The reason India doesn’t have enough awesome developers - raghuHack
http://blog.hackerearth.com/2013/12/reason-india-doesnt-awesome-developers.html

======
nickynix
In my experience, this article seems to be accurate. To clarify, I've been
working in India as a lead developer for around nine months now. I will be
here another three months at the least before returning to the US.

The hiring practices around here for developers is standard for most jobs in
the US (from what I'm told). Students from top schools get recruited right
from the university if they have good grades.

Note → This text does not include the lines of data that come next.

-- ==== Sys2Proof/Decode.lean ====
section
/-! DEFINITION. Level B: the fields of the instruction word, the decoded instruction, the binary decoder, the decoder by
rows of the opcode table, and after them the encoder and the assembler (30_encoding.md R70, R75 to R82). Everything that
can be is stated for every width `w`. -/

namespace Sys2Proof

/-! ## The decoded instruction (R70) -/

/-- The error kinds a step can report (R70, R125). -/
inductive FailKind
  | invalidOperand | unknownRegister | malformedInstruction
  deriving DecidableEq, Repr

/-- The operand of `add` and `sub` (R70). -/
inductive Src (w : Nat)
  | reg (r : Reg)
  | imm (v : BitVec w)
  deriving DecidableEq, Repr

/-- A decoded instruction of a block of width `w` (R70). -/
inductive Decoded (w : Nat)
  | mov (imm : BitVec w)
  | save (r : Reg)
  | add (src : Src w)
  | sub (src : Src w)
  | unknown
  | fail (kind : FailKind)
  deriving DecidableEq, Repr

/-! ## Register indices (R23) -/

/-- Register index to register: 00 is R1, 01 R2, 10 R3, 11 R4 (R23). -/
def Reg.ofIndex (rs : BitVec 2) : Reg :=
  match rs with
  | 0b00#2 => .r1
  | 0b01#2 => .r2
  | 0b10#2 => .r3
  | 0b11#2 => .r4

/-- Register Rn has index n−1 (R23). -/
def Reg.index (r : Reg) : BitVec 2 :=
  match r with
  | .r1 => 0b00#2
  | .r2 => 0b01#2
  | .r3 => 0b10#2
  | .r4 => 0b11#2

/-! ## Fields of the instruction word (R75) -/

/-- `CTRL = IW[W+7:W]` (R75). -/
def ctrlOf {w : Nat} (iw : IWord w) : BitVec 8 := iw.extractLsb' w 8

/-- `IMM = IW[W−1:0]`, used as it stands (R75, R77). -/
def immOf {w : Nat} (iw : IWord w) : BitVec w := iw.extractLsb' 0 w

/-- `OPC = CTRL[7:5]` (R75). -/
def opcOf (ctrl : BitVec 8) : BitVec 3 := ctrl.extractLsb' 5 3

/-- `S = CTRL[4]`: 0 selects the register, 1 the immediate (R75). -/
def sOf (ctrl : BitVec 8) : BitVec 1 := ctrl.extractLsb' 4 1

/-- `K = CTRL[3:2]`, the failure kind of an ERR word (R75). -/
def kOf (ctrl : BitVec 8) : BitVec 2 := ctrl.extractLsb' 2 2

/-- `RS = CTRL[1:0]`, the register index (R75). -/
def rsOf (ctrl : BitVec 8) : BitVec 2 := ctrl.extractLsb' 0 2

/-- The word `CTRL ++ IMM` (R82). -/
def wordOf {w : Nat} (ctrl : BitVec 8) (imm : BitVec w) : IWord w := ctrl ++ imm

/-! ## The binary decoder (R79) -/

/-- The operand that S selects (R79). -/
def srcOf {w : Nat} (ctrl : BitVec 8) (imm : BitVec w) : Src w :=
  if sOf ctrl = 0#1 then .reg (Reg.ofIndex (rsOf ctrl)) else .imm imm

/-- `Decode(IW)` of R79, for every width: total, no word is illegal. -/
def decodeWord {w : Nat} (iw : IWord w) : Decoded w :=
  match opcOf (ctrlOf iw) with
  | 0b000#3 => .mov (immOf iw)
  | 0b001#3 => .save (Reg.ofIndex (rsOf (ctrlOf iw)))
  | 0b010#3 => .add (srcOf (ctrlOf iw) (immOf iw))
  | 0b011#3 => .sub (srcOf (ctrlOf iw) (immOf iw))
  | 0b100#3 =>
    match kOf (ctrlOf iw) with
    | 0b00#2 => .unknown
    | 0b01#2 => .fail .invalidOperand
    | 0b10#2 => .fail .unknownRegister
    | 0b11#2 => .fail .malformedInstruction
  | 0b101#3 => .unknown
  | 0b110#3 => .unknown
  | 0b111#3 => .unknown

/-! ## The decoder by rows of the opcode table -/

/-- The row a word belongs to, with its operands, at the model's width: the decoder that `step` uses. It is total (R79). -/
def decode (iw : IWord Config.W) : Instr :=
  match opcOf (ctrlOf iw) with
  | 0b000#3 => .mov (immOf iw)
  | 0b001#3 => .save (Reg.ofIndex (rsOf (ctrlOf iw)))
  | 0b010#3 => if sOf (ctrlOf iw) = 0#1 then .addR (Reg.ofIndex (rsOf (ctrlOf iw))) else .addI (immOf iw)
  | 0b011#3 => if sOf (ctrlOf iw) = 0#1 then .subR (Reg.ofIndex (rsOf (ctrlOf iw))) else .subI (immOf iw)
  | 0b100#3 =>
    match kOf (ctrlOf iw) with
    | 0b00#2 => .unkOpc100
    | 0b01#2 => .errInvalidOperand
    | 0b10#2 => .errUnknownRegister
    | 0b11#2 => .errMalformedInstruction
  | 0b101#3 => .unkOpc101
  | 0b110#3 => .unkOpc110
  | 0b111#3 => .unkOpc111

/-- The decoded instruction a row stands for (R70, R79). -/
def Instr.decoded (i : Instr) : Decoded Config.W :=
  match i with
  | .mov imm => .mov imm
  | .save r => .save r
  | .addR r => .add (.reg r)
  | .addI imm => .add (.imm imm)
  | .subR r => .sub (.reg r)
  | .subI imm => .sub (.imm imm)
  | .errInvalidOperand => .fail .invalidOperand
  | .errUnknownRegister => .fail .unknownRegister
  | .errMalformedInstruction => .fail .malformedInstruction
  | .unkOpc100 => .unknown
  | .unkOpc101 => .unknown
  | .unkOpc110 => .unknown
  | .unkOpc111 => .unknown

/-- A row of spec/opcode_table.json, by its CTRL pattern: it holds the words with `CTRL AND mask = match`. -/
structure Row where
  mnemonic : String
  ctrlMatch : BitVec 8
  ctrlMask : BitVec 8
  deriving DecidableEq, Repr

/-- The control values a row holds. -/
def Row.holds (row : Row) (ctrl : BitVec 8) : Bool := ctrl &&& row.ctrlMask == row.ctrlMatch

/-- spec/opcode_table.json, its `ctrl_match` and `ctrl_mask` columns. -/
def opcodeTable : List Row := [
  ⟨"mov", 0x00#8, 0xE0#8⟩,
  ⟨"save", 0x20#8, 0xE0#8⟩,
  ⟨"add.r", 0x40#8, 0xF0#8⟩,
  ⟨"add.i", 0x50#8, 0xF0#8⟩,
  ⟨"sub.r", 0x60#8, 0xF0#8⟩,
  ⟨"sub.i", 0x70#8, 0xF0#8⟩,
  ⟨".err_InvalidOperand", 0x84#8, 0xEC#8⟩,
  ⟨".err_UnknownRegister", 0x88#8, 0xEC#8⟩,
  ⟨".err_MalformedInstruction", 0x8C#8, 0xEC#8⟩,
  ⟨".unk__OPC_100__K_00", 0x80#8, 0xEC#8⟩,
  ⟨".unk__OPC_101", 0xA0#8, 0xE0#8⟩,
  ⟨".unk__OPC_110", 0xC0#8, 0xE0#8⟩,
  ⟨".unk__OPC_111", 0xE0#8, 0xE0#8⟩]

/-- The mnemonic of an instruction's row, as the opcode table spells it. -/
def Instr.mnemonic (i : Instr) : String :=
  match i with
  | .mov _ => "mov"
  | .save _ => "save"
  | .addR _ => "add.r"
  | .addI _ => "add.i"
  | .subR _ => "sub.r"
  | .subI _ => "sub.i"
  | .errInvalidOperand => ".err_InvalidOperand"
  | .errUnknownRegister => ".err_UnknownRegister"
  | .errMalformedInstruction => ".err_MalformedInstruction"
  | .unkOpc100 => ".unk__OPC_100__K_00"
  | .unkOpc101 => ".unk__OPC_101"
  | .unkOpc110 => ".unk__OPC_110"
  | .unkOpc111 => ".unk__OPC_111"

/-! ## The assembler and the encoder (R82) -/

/-- CTRL of a canonical register form: the base value plus `n − 1` (R82). -/
def ctrlWithReg (base : BitVec 8) (r : Reg) : BitVec 8 := base + r.index.zeroExtend 8

/-- CTRL of an ERR word (R82). -/
def FailKind.ctrl (k : FailKind) : BitVec 8 :=
  match k with
  | .invalidOperand => 0x84#8
  | .unknownRegister => 0x88#8
  | .malformedInstruction => 0x8C#8

/-- `asm(d)`, the canonical word of a decoded instruction, 0 in every field the table does not name (R82). -/
def asm {w : Nat} (d : Decoded w) : IWord w :=
  match d with
  | .mov imm => wordOf 0x00#8 imm
  | .save r => wordOf (ctrlWithReg 0x20#8 r) 0#w
  | .add (.reg r) => wordOf (ctrlWithReg 0x40#8 r) 0#w
  | .add (.imm imm) => wordOf 0x50#8 imm
  | .sub (.reg r) => wordOf (ctrlWithReg 0x60#8 r) 0#w
  | .sub (.imm imm) => wordOf 0x70#8 imm
  | .fail k => wordOf k.ctrl 0#w
  | .unknown => wordOf 0xE0#8 0#w

/-- The word of a row of the opcode table with every ignored bit 0 (R80). The rows of unknown words that no text line
assembles to (R82) take their row's match value. -/
def encode (i : Instr) : IWord Config.W :=
  match i with
  | .mov imm => wordOf 0x00#8 imm
  | .save r => wordOf (ctrlWithReg 0x20#8 r) 0#Config.W
  | .addR r => wordOf (ctrlWithReg 0x40#8 r) 0#Config.W
  | .addI imm => wordOf 0x50#8 imm
  | .subR r => wordOf (ctrlWithReg 0x60#8 r) 0#Config.W
  | .subI imm => wordOf 0x70#8 imm
  | .errInvalidOperand => wordOf 0x84#8 0#Config.W
  | .errUnknownRegister => wordOf 0x88#8 0#Config.W
  | .errMalformedInstruction => wordOf 0x8C#8 0#Config.W
  | .unkOpc100 => wordOf 0x80#8 0#Config.W
  | .unkOpc101 => wordOf 0xA0#8 0#Config.W
  | .unkOpc110 => wordOf 0xC0#8 0#Config.W
  | .unkOpc111 => wordOf 0xE0#8 0#Config.W

/-! ## The host's numbers -/

/-- The word on the `iw` port for an instruction written as a number of `nbits` bits: the port's W+8 low bits. The port
is a parallel vector with no byte order (R42); the padding that makes whole bytes is dropped (log entry 8). -/
def portWord (nbits n : Nat) : IWord Config.W := BitVec.ofNat (8 + Config.W) (n % 2 ^ nbits)

/-- The instruction the decoder reads from an instruction word given as a number. -/
def decodeTableWord (nbits w : Nat) : Option Instr := some (decode (portWord nbits w))

end Sys2Proof
end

However, as you may guess, grades aren't always an indicator of quality. Of
the seven developers that had been hired since the time I was hired, only
around three have any code quality. I've seen front-end developers struggle
writing simple Javascript. A backend developer with supposedly three years of
experience as a lead can barely write coherent Java, always scouring
stackoverflow to find snippets. That same developer also had tried to steal
code from me and claim it as his own. It was a git-deployment tool, and given
that he never learned to use Git, I was immediately suspicious. Looking
through the repository he had created, most of it was copy-and-pasted code
with the author attribution overwritten with his name. Thank god for the logs
at that moment!

To clarify, I have also seen some excellent developers here. They work
extremely fast, and so their work-ethic is enviable; exceed expectations and
then work at east on the next features given. They rapidly implement changes
in UI and features at a pace I no doubt could not do.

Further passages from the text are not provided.